### Stored data
****************
-- ==== Sys2Proof/Machine/Cmp.lean ====
section
/-! DEFINITION. Compares (R105 to R107) and predicates (R108). -/

namespace Sys2Proof.Machine

/-- The frame of a compare (R105): PD takes the condition, or its conjunction with PD. -/
def compareWith (word : Word32) (len : Nat) (p : BitVec 3) (q : BitVec 1) (pd : BitVec 3) (c : BitVec 1)
    (srcs : List (BitVec 4)) (s : State) (f : List Word → Bool) : Out :=
  effect word len p q srcs s fun tid t v s => s.retire tid (t.compare pd c (f v))

/-- Bits [31:0] as a binary32 value (R106). -/
def asFp32 (a : Word) : Ex := Fmt.fp32.decode (a.toNat % 2 ^ 32)

/-- EQ (R106): Sets or ands a predicate with a = b. -/
def execEq (p : BitVec 3) (q : BitVec 1) (pd : BitVec 3) (c : BitVec 1) (a b : BitVec 4) (s : State) : Out :=
  compareWith (encR 9 p q (pd.toNat * 2 + c.toNat) (a.toNat) (b.toNat) (0)) 4 p q pd c [a, b] s fun v => nth v 0 == nth v 1

/-- NE (R106): Sets or ands a predicate with a != b. -/
def execNe (p : BitVec 3) (q : BitVec 1) (pd : BitVec 3) (c : BitVec 1) (a b : BitVec 4) (s : State) : Out :=
  compareWith (encR 9 p q (pd.toNat * 2 + c.toNat) (a.toNat) (b.toNat) (1)) 4 p q pd c [a, b] s fun v => nth v 0 != nth v 1

/-- LT (R106): Sets or ands a predicate with signed a < b. -/
def execLt (p : BitVec 3) (q : BitVec 1) (pd : BitVec 3) (c : BitVec 1) (a b : BitVec 4) (s : State) : Out :=
  compareWith (encR 9 p q (pd.toNat * 2 + c.toNat) (a.toNat) (b.toNat) (2)) 4 p q pd c [a, b] s fun v => ltSigned (nth v 0) (nth v 1)

/-- GE (R106): Sets or ands a predicate with signed a >= b. -/
def execGe (p : BitVec 3) (q : BitVec 1) (pd : BitVec 3) (c : BitVec 1) (a b : BitVec 4) (s : State) : Out :=
  compareWith (encR 9 p q (pd.toNat * 2 + c.toNat) (a.toNat) (b.toNat) (3)) 4 p q pd c [a, b] s fun v => !ltSigned (nth v 0) (nth v 1)

/-- LTU (R106): Sets or ands a predicate with unsigned a < b. -/
def execLtu (p : BitVec 3) (q : BitVec 1) (pd : BitVec 3) (c : BitVec 1) (a b : BitVec 4) (s : State) : Out :=
  compareWith (encR 9 p q (pd.toNat * 2 + c.toNat) (a.toNat) (b.toNat) (4)) 4 p q pd c [a, b] s fun v => (nth v 0).ult (nth v 1)

/-- GEU (R106): Sets or ands a predicate with unsigned a >= b. -/
def execGeu (p : BitVec 3) (q : BitVec 1) (pd : BitVec 3) (c : BitVec 1) (a b : BitVec 4) (s : State) : Out :=
  compareWith (encR 9 p q (pd.toNat * 2 + c.toNat) (a.toNat) (b.toNat) (5)) 4 p q pd c [a, b] s fun v => !(nth v 0).ult (nth v 1)

/-- FEQ (R106): Binary32 equality compare into a predicate. -/
def execFeq (p : BitVec 3) (q : BitVec 1) (pd : BitVec 3) (c : BitVec 1) (a b : BitVec 4) (s : State) : Out :=
  compareWith (encR 9 p q (pd.toNat * 2 + c.toNat) (a.toNat) (b.toNat) (6)) 4 p q pd c [a, b] s fun v => (asFp32 (nth v 0)).eqv (asFp32 (nth v 1))

/-- FNE (R106): Binary32 inequality compare into a predicate. -/
def execFne (p : BitVec 3) (q : BitVec 1) (pd : BitVec 3) (c : BitVec 1) (a b : BitVec 4) (s : State) : Out :=
  compareWith (encR 9 p q (pd.toNat * 2 + c.toNat) (a.toNat) (b.toNat) (7)) 4 p q pd c [a, b] s fun v => !(asFp32 (nth v 0)).eqv (asFp32 (nth v 1))

/-- FLT (R106): Binary32 less-than compare into a predicate. -/
def execFlt (p : BitVec 3) (q : BitVec 1) (pd : BitVec 3) (c : BitVec 1) (a b : BitVec 4) (s : State) : Out :=
  compareWith (encR 9 p q (pd.toNat * 2 + c.toNat) (a.toNat) (b.toNat) (8)) 4 p q pd c [a, b] s fun v => (asFp32 (nth v 0)).lt (asFp32 (nth v 1))

/-- FLE (R106): Binary32 less-or-equal compare into a predicate. -/
def execFle (p : BitVec 3) (q : BitVec 1) (pd : BitVec 3) (c : BitVec 1) (a b : BitVec 4) (s : State) : Out :=
  compareWith (encR 9 p q (pd.toNat * 2 + c.toNat) (a.toNat) (b.toNat) (9)) 4 p q pd c [a, b] s fun v => (asFp32 (nth v 0)).lt (asFp32 (nth v 1)) || (asFp32 (nth v 0)).eqv (asFp32 (nth v 1))

/-- FUNORD (R106): Sets a predicate when either binary32 operand is NaN. -/
def execFunord (p : BitVec 3) (q : BitVec 1) (pd : BitVec 3) (c : BitVec 1) (a b : BitVec 4) (s : State) : Out :=
  compareWith (encR 9 p q (pd.toNat * 2 + c.toNat) (a.toNat) (b.toNat) (10)) 4 p q pd c [a, b] s fun v => (asFp32 (nth v 0)).isNan || (asFp32 (nth v 1)).isNan

/-- CMPEQI (R107): Compares a with a sign-extended immediate for equality. -/
def execCmpeqi (p : BitVec 3) (q : BitVec 1) (pd : BitVec 3) (c : BitVec 1) (a : BitVec 4) (imm : BitVec 14) (s : State) : Out :=
  compareWith (encI 10 p q (pd.toNat * 2 + c.toNat) (a.toNat) (imm.toNat)) 4 p q pd c [a] s fun v => nth v 0 == sext14 imm

/-- CMPEQI_I38 (R107): cmpeqi with a 38-bit prefixed immediate. -/
def execCmpeqiI38 (p : BitVec 3) (q : BitVec 1) (pd : BitVec 3) (c : BitVec 1) (a : BitVec 4) (imm : BitVec 38) (s : State) : Out :=
  compareWith (encI 10 p q (pd.toNat * 2 + c.toNat) (a.toNat) (imm.toNat % 2 ^ 14)) 8 p q pd c [a] s fun v => nth v 0 == sext38 imm

/-- CMPLTI (R107): Signed less-than compare with an immediate. -/
def execCmplti (p : BitVec 3) (q : BitVec 1) (pd : BitVec 3) (c : BitVec 1) (a : BitVec 4) (imm : BitVec 14) (s : State) : Out :=
  compareWith (encI 11 p q (pd.toNat * 2 + c.toNat) (a.toNat) (imm.toNat)) 4 p q pd c [a] s fun v => ltSigned (nth v 0) (sext14 imm)

/-- CMPLTI_I38 (R107): cmplti with a 38-bit prefixed immediate. -/
def execCmpltiI38 (p : BitVec 3) (q : BitVec 1) (pd : BitVec 3) (c : BitVec 1) (a : BitVec 4) (imm : BitVec 38) (s : State) : Out :=
  compareWith (encI 11 p q (pd.toNat * 2 + c.toNat) (a.toNat) (imm.toNat % 2 ^ 14)) 8 p q pd c [a] s fun v => ltSigned (nth v 0) (sext38 imm)

/-- CMPLTUI (R107): Unsigned less-than compare with a sign-extended immediate. -/
def execCmpltui (p : BitVec 3) (q : BitVec 1) (pd : BitVec 3) (c : BitVec 1) (a : BitVec 4) (imm : BitVec 14) (s : State) : Out :=
  compareWith (encI 12 p q (pd.toNat * 2 + c.toNat) (a.toNat) (imm.toNat)) 4 p q pd c [a] s fun v => (nth v 0).ult (sext14 imm)

/-- CMPLTUI_I38 (R107): cmpltui with a 38-bit prefixed immediate. -/
def execCmpltuiI38 (p : BitVec 3) (q : BitVec 1) (pd : BitVec 3) (c : BitVec 1) (a : BitVec 4) (imm : BitVec 38) (s : State) : Out :=
  compareWith (encI 12 p q (pd.toNat * 2 + c.toNat) (a.toNat) (imm.toNat % 2 ^ 14)) 8 p q pd c [a] s fun v => (nth v 0).ult (sext38 imm)

/-- PAND (R108): pD := pA and pB. -/
def execPand (p : BitVec 3) (q : BitVec 1) (pd pa pb : BitVec 3) (s : State) : Out :=
  effect (encR 13 p q (pd.toNat) (pa.toNat) (pb.toNat) (0)) 4 p q [] s fun tid t _ s => s.retire tid (t.setPred pd.toNat (t.pred pa.toNat && t.pred pb.toNat))

/-- POR (R108): pD := pA or pB. -/
def execPor (p : BitVec 3) (q : BitVec 1) (pd pa pb : BitVec 3) (s : State) : Out :=
  effect (encR 13 p q (pd.toNat) (pa.toNat) (pb.toNat) (1)) 4 p q [] s fun tid t _ s => s.retire tid (t.setPred pd.toNat (t.pred pa.toNat || t.pred pb.toNat))

/-- PXOR (R108): pD := pA xor pB. -/
def execPxor (p : BitVec 3) (q : BitVec 1) (pd pa pb : BitVec 3) (s : State) : Out :=
  effect (encR 13 p q (pd.toNat) (pa.toNat) (pb.toNat) (2)) 4 p q [] s fun tid t _ s => s.retire tid (t.setPred pd.toNat (t.pred pa.toNat != t.pred pb.toNat))

/-- PANDN (R108): pD := pA and not pB. -/
def execPandn (p : BitVec 3) (q : BitVec 1) (pd pa pb : BitVec 3) (s : State) : Out :=
  effect (encR 13 p q (pd.toNat) (pa.toNat) (pb.toNat) (3)) 4 p q [] s fun tid t _ s => s.retire tid (t.setPred pd.toNat (t.pred pa.toNat && !t.pred pb.toNat))

/-- PGET (R108): Copies the eight predicates into a general register. -/
def execPget (p : BitVec 3) (q : BitVec 1) (d : BitVec 4) (s : State) : Out :=
  compute (encR 13 p q (d.toNat) (0) (0) (4)) 4 p q d [] s fun t _ => t.predWord.setWidth 64

/-- PPUT (R108): Sets p1 to p7 from bits of a general register. -/
def execPput (p : BitVec 3) (q : BitVec 1) (a : BitVec 4) (s : State) : Out :=
  effect (encR 13 p q (0) (a.toNat) (0) (5)) 4 p q [a] s fun tid t v s =>
    s.retire tid { t with p := (nth v 0).setWidth 8 ||| 1 }

end Sys2Proof.Machine
end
****************
### Work instructions
In the entries above, copy each line that contains the string "prefixed".

### Response
/-- CMPEQI_I38 (R107): cmpeqi with a 38-bit prefixed immediate. -/
/-- CMPLTI_I38 (R107): cmplti with a 38-bit prefixed immediate. -/
/-- CMPLTUI_I38 (R107): cmpltui with a 38-bit prefixed immediate. -/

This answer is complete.